According to a Deutsche Bank survey released earlier this Tuesday, the majority of investors still believe Bitcoin is in a “severe bubble” zone. More than half of those surveyed gave the cryptocurrency an 8 to 10 grade.
However, the percentage of people who consider Bitcoin to be the most extreme example of “bubbliness” has decreased significantly since March 2021.
It is worth mentioning that Bitcoin’s price behaviour in 2022 has been exceedingly disappointing. After nine weeks of losses, the cryptocurrency is already down 54.20% from it’s all-time high (a new record).
According to the survey, investors continue to feel that the stock market is frothy. Despite the fact that the Nasdaq 100 index has fallen more than 22.30% year to date, tech equities are still considered a bubble, although a mild one. The great majority of respondents rated the Nasdaq as a 7 or lower. In early 2021, for example, tech stocks were in an “extreme bubble” zone with Bitcoin.
The US equity market remains frothier than the European and Asian markets. According to the poll, other asset classes, such as European government bonds and credit spreads, are also off the hook.

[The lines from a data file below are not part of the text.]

/-- An enable bit changes: set, the port starts training, with its domain on (Table PW-2); cleared, a port in UP goes DOWN without a fault, one in
TRAINING or INIT is DISABLED (DESIGN CHOICE, log 34). -/
def State.enableLink (s : State) (l : Nat) (was on : Bool) : State :=
  if was = on then s
  else if on then if s.isOn (46 + l / 4) then s.linkLeaves l .training else s
  else match (s.link l).state with
    | .up => s.linkLeaves l .down
    | .training => s.linkLeaves l .disabled
    | .init => s.linkLeaves l .disabled
    | _ => s

/-- A write of object 0x3300:01. -/
def State.portEnable (s : State) (v : Nat) : State × Nat :=
  let old := s.obj 0x3300 1
  ((List.range 8).foldl (fun s l => s.enableLink l (old.testBit l) (v.testBit l)) (s.setObj 0x3300 1 v), 0)

/-- PORT_ENABLE (R267, R270). -/
def execPortEnable (mask : BitVec 8) (s : State) : Host.Outcome State Fault Refusal :=
  done (s.answered (s.portEnable mask.toNat))

/-- The cycle counts of the 64 delay probes: the codeword boundaries from cycle c on (R267, R268; DESIGN CHOICE, log 144). -/
def probeCounts (c : Nat) : List Nat := (List.range 64).map fun i => c + 128 * i / 5

/-- The control flit of INIT with a delay probe: chip ID, port number, buffer sizes (R267). -/
def State.initFlit (s : State) (l : Port) (count : Nat) : ControlFlit :=
  { (s.link l).flit false with
    init := some (s.chip, BitVec.ofNat 3 l), sizes := (List.range 4).map vcSize, probe := some count, arrival := 0 }

/-- A port enters INIT and sends its identity, its buffer sizes and 64 delay probes (R267). -/
def State.enterInit (s : State) (l : Port) : State :=
  let counts := probeCounts s.cycle
  counts.foldl (fun s c => s.sendControl l (s.initFlit l c)) (s.setLink l { state := .init, asked := counts })

/-- LINK_TRAINED: TRAINING to INIT (R267). -/
def execLinkTrained (l : Port) (s : State) : Host.Outcome State Fault Refusal :=
  done (if (s.link l).state = .training then s.enterInit l else s)

/-- TRAINING_TIMEOUT: DOWN with 0x0A01 (R267). -/
def execTrainingTimeout (l : Port) (s : State) : Host.Outcome State Fault Refusal :=
  done (if (s.link l).state = .training then s.linkFails l else s)

/-- LOCK_LOSS: a port in UP goes DOWN with 0x0A01 (R270). -/
def execLockLoss (l : Port) (s : State) : Host.Outcome State Fault Refusal :=
  done (if (s.link l).state = .up then s.linkFails l else s)

/-- RETRAIN: a port in DOWN that is enabled trains again (Table TL-5). -/
def execRetrain (l : Port) (s : State) : Host.Outcome State Fault Refusal :=
  done (if (s.link l).state = .down && s.linkEnabled l then s.linkLeaves l .training else s)

/-! ### Recovery (R279) -/

/-- Write of object 0x3300:21: abort 0x09 unless in CONFIG, in recovery mode, for a Free entry with no larger
`GEN`. -/
def State.recoveryEntry (s : State) (i g : Nat) : State × Nat :=
  if decide (s.power.dev = .config) && s.objOn 0x3300 0x20 && decide (i < Config.streamCount) &&
      s.streams.tableSet && decide ((s.entry i).life = .free) && decide ((s.entry i).gen ≤ g) then
    (s.setEntry i { s.entry i with life := .sealed, gen := g }, 0)
  else (s, 0x09)

/-- RECOVERY_ENTRY (R279). -/
def execRecoveryEntry (index gen : W32) (s : State) : Host.Outcome State Fault Refusal :=
  done (s.answered (s.recoveryEntry index.toNat gen.toNat))

end Sys2Proof.Machine
end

Yet, Bitcoin bulls hope that the market will be able to overcome negative macroeconomic conditions and begin a fresh surge.
According to CryptoQuant analyst Ki-Young Ju, the leading cryptocurrency is unlikely to go below $20,000 due to high-profile institutional investors who will keep its price afloat.
JPMorgan Chase released a research report earlier this month in which it suggested that Bitcoin’s fair value was approximately $38,000.